This week I have two delicious summer salads using cooked fish, and both are also very colourful. We all eat with our eyes, but children are often so much more visual than adults and can decide if they are going to like something at one glance. I think this Hawaiian tuna poke bowl is a real winner. This is a traditional Hawaiian recipe and it just shows how much we are used to recipes from all over the world these days.
It is quick to make and great for a lunchbox or a picnic. I use a can of tuna instead of fresh, but the flavours really work. Shine’s tuna is a favourite of mine. Based in Killybegs, Co Donegal, John and Marianne Shine spotted a gap in the market some years back, and now have a very successful business sourcing wild albacore tuna. Nori seaweed is widely available now too, as are the lovely green edamame broad beans.
You can eat the rainbow again with my second recipe, a healthy salmon and pesto salad. You might like to buy a spiralizer, which can be bought online quite cheaply, or you can use a vegetable peeler/julienne grater. Something I would recommend is a Japanese mandolin, which is very useful to get a uniform thickness. Do be careful.

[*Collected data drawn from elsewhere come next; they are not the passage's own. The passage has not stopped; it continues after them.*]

-- ==== Sys2Proof/Certificates/Slice0/Obligations.lean ====
section
/-! DEFINITION. The statements for the provers: what the rules of the spec say the commands do, command by command, what they
leave alone, and what every step keeps. OBLIGATIONS.json lists them. -/

open Sys2Proof Sys2Proof.Machine

/-- For every command c, queue rest cs and state s whose queue is c followed by cs, a step of s is exec of c at s with the
queue cs. The queue is the model's (log 4). -/
def Obligations.QueueIsServedFirstInFirstOut : Prop :=
  ∀ (c : Instr) (cs : List Instr) (s : State), s.pending = c :: cs → step s = exec c { s with pending := cs }

/-- With an empty queue, in reset, away from the end of a second and of a trim window, a step answers a next state in which MTIME, the 64-bit
counter of RTC ticks held in AO, has advanced by one and the back-off and every lockout have run down by one; memory, settings, commit banks and
event log stand. That an empty queue lets a tick pass is the model's choice
(log 4). -/
def Obligations.IdleStepIsOneTick : Prop :=
  ∀ s : State, s.pending = [] → s.frame.running = false → s.pwr.state = .starting →
    s.frame.tick ≤ s.frame.done → s.cal.prescaler + s.cal.owed + 2 < 32768 → s.cal.window + 1 < 8388608 →
    s.cal.trim.natAbs ≤ 8388608 →
    ∃ t, step s = .next t ∧ t.pwr.mtime = (s.pwr.mtime + 1) % 2 ^ 64 ∧ t.pwr.backoff = s.pwr.backoff - 1 ∧
      t.acc = { s.acc with lockout := s.acc.lockout.map fun n => n - 1 } ∧ t.cal.seconds = s.cal.seconds ∧
      t.pwr.state = s.pwr.state ∧ t.pending = [] ∧ t.mem = s.mem ∧ t.set = s.set ∧ t.qty = s.qty ∧ t.log = s.log ∧
      t.frame.number = s.frame.number ∧ t.mode = s.mode

/-- FRAME_BOUNDARY in a running frame outside its commit slot completes: FRAME_NUMBER becomes k + 1 modulo 2^48, LANTERN
toggles, SYNO is active exactly where WIDTH is not 0, FRAME_LENGTH_LAST is the length of the frame that ended, time in the frame
begins again and the commit slot opens. The memory of the core, the keys, the seal, the replay counters and the change log
stand, whatever the frame did; of the security block only the lockouts run down. With no frame running it changes nothing. -/
def Obligations.FrameBoundaryAdvancesTheFrame : Prop :=
  ∀ (gate : List (Nat × Nat)) (lfx : Nat) (a0 a1 : Bool) (figures : FrameFigures) (edge : List Act) (s : State),
    (s.frame.running = false → exec (.frameBoundary gate lfx a0 a1 figures edge) s = .next s) ∧
    (s.frame.running = true → s.frame.committing = false →
      Does (.frameBoundary gate lfx a0 a1 figures edge) s fun t =>
        t.frame.number = (s.frame.number + 1) % 2 ^ 48 ∧ t.frame.lantern = (!s.frame.lantern) ∧
        t.frame.synoActive = (field (s.on_ 0x0301 7) 4 0 != 0) ∧ t.frame.lengthLast = s.frame.length ∧ t.frame.cyc = 0 ∧
        t.frame.running = true ∧ t.frame.committing = true ∧
        t.mem = s.mem ∧ t.acc = { s.acc with lockout := t.acc.lockout } ∧ t.log = s.log ∧ t.pending = s.pending)

/-- COMMIT_COMPLETE in the commit slot of a running frame, with no reset, SNUFF or TAPER_EXIT accepted and no request waiting, ends the
commit slot: where the bytes read back, with the given bits changed, check, the bank written holds the record of the commit and no failure stands; where they do
not, the commit counts as failed and the other bank is unchanged. The process data input that the boundary formed is swapped in once 50 µs have passed, core time reserved in the frame sets local
interrupt 18, and a snapshot record that is due is queued. The dictionary, the memory and the other engines stand, beside what the ticks up to
60 µs after the boundary change. SYNO_PULSE_END takes SYNO to its inactive level WIDTH ticks after the boundary. -/
def Obligations.CommitCompleteEndsTheCommitSlot : Prop :=
  (∀ (diff : List (Nat × Nat)) (c : Commit) (ok : Bool) (s : State),
    s.frame.running = true → s.frame.committing = true → s.pwr.taperExit = false → s.pwr.command = 0 →
    s.acc.waiting = [] → s.q.spiIn = [] → s.qty.writing = some c → ok = c.checks diff →
    Does (.commitComplete diff) s fun t =>
      t.qty.writing = none ∧ t.qty.failed = (!ok) ∧ t.qty.failRun = (if ok then 0 else s.qty.failRun + 1) ∧
      t.qty.fails = (if ok then s.qty.fails else min (2 ^ 32 - 1) (s.qty.fails + 1)) ∧
      t.qty.banks = setAt s.qty.banks s.qty.nextBank (if ok then some c else none) ∧
      t.core.l18 = (s.core.l18 || s.coreReserved) ∧ (s.perfDue = false → t.q = s.q) ∧
      Ticked { s.atCyc 3840 with
        frame := { (s.atCyc 3840).frame with committing := false }
        qty := { s.qty with writing := none, failed := !ok, banks := t.qty.banks, fails := t.qty.fails, failRun := t.qty.failRun,
                            oneBank := s.qty.oneBank && !ok }
        bill := { s.bill with groupDue := ok && s.bill.group.isSome, heldAt := if ok then none else s.bill.heldAt }
        iol := if 3200 ≤ (s.atCyc 3840).frame.cyc then s.iol.swapPd else s.iol
        q := t.q, core := { s.core with l18 := t.core.l18, wfi := t.core.wfi, hold := t.core.hold } } t) ∧
  (∀ s : State, (s.frame.running = false ∨ s.frame.committing = false) → ∀ diff, exec (.commitComplete diff) s = .next s) ∧
  (∀ s : State, (s.frame.synoActive = false → exec .synoPulseEnd s = .next s) ∧
    (s.frame.synoActive = true → exec .synoPulseEnd s = .next { s with
      frame := { s.frame.at_ ((field (s.on_ 0x0301 7) 4 0 * 15625 + 7) / 8) with synoActive := false } }))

Make sure that all of your vegetables are spanking fresh for the fab flavours. A farmers’ market would be a great place to do the shop. I love the sweetness and the texture of honey roasted cashew nuts. I like this parsley pesto, but some foragers tell me that they have used wild garlic.
Ingredients: Serves 2
250g (9oz) cooked brown rice
2 tbsp soy sauce
1 tbsp rice wine vinegar
2 tsp toasted sesame oil
½ tsp caster sugar
Pinch of chilli flakes (optional)
1 ripe avocado
¼ cucumber
1 sheet of nori seaweed
200g tuna in olive oil, drained
75g frozen edamame beans, thawed
Handful of fresh coriander leaves
Method
1. If using a pouch of rice, cook it in the microwave according to the packet instructions. Leave to cool a little. Fluff up the rice into separate grains and divide between two bowls.
2. To make the dressing, pour the soy sauce into a small bowl and add the rice wine vinegar, sesame oil, sugar and chilli flakes (if using). Whisk or stir to combine.
3. Cut the avocado in half and remove the stone, then peel and slice the flesh. Cut the cucumber into quarters and remove the seeds, then cut into matchsticks. Finely shred the nori seaweed.
4. Arrange the tuna, avocado, cucumber and edamame beans in small piles on the rice and drizzle over the dressing. Scatter over the coriander leaves and nori seaweed to serve.

Ingredients: Serves 2
10g fresh flat-leaf parsley
6 tbsp rapeseed oil
1 lemon
2 large carrots
1 beetroot
1 large courgette
Large jug of iced water
200g cooked salmon fillet (shop-bought or leftover)
50g honey-roasted cashew nuts, roughly chopped
Sea salt and freshly ground black pepper
Method
1. To make the parsley pesto, pick the leaves from the parsley and place in a blender with the oil. Grate in the zest of half the lemon and season lightly, then blitz briefly to a coarse purée. Cut the lemon into cheeks and reserve for garnish.
2. Peel the carrots and beetroot, then using a spiraliser, cut the carrots into long, thin spirals. Repeat with the beetroot and courgette. Put each one into a separate bowl of iced water, as this will help the vegetables to crisp up nicely.
3. Drain the vegetables well and quickly pat dry on kitchen paper. Divide between bowls and flake the cooked salmon on top, discarding any skin and stray bones. Drizzle over the parsley pesto. Scatter the honey-roasted cashews and lemon on top.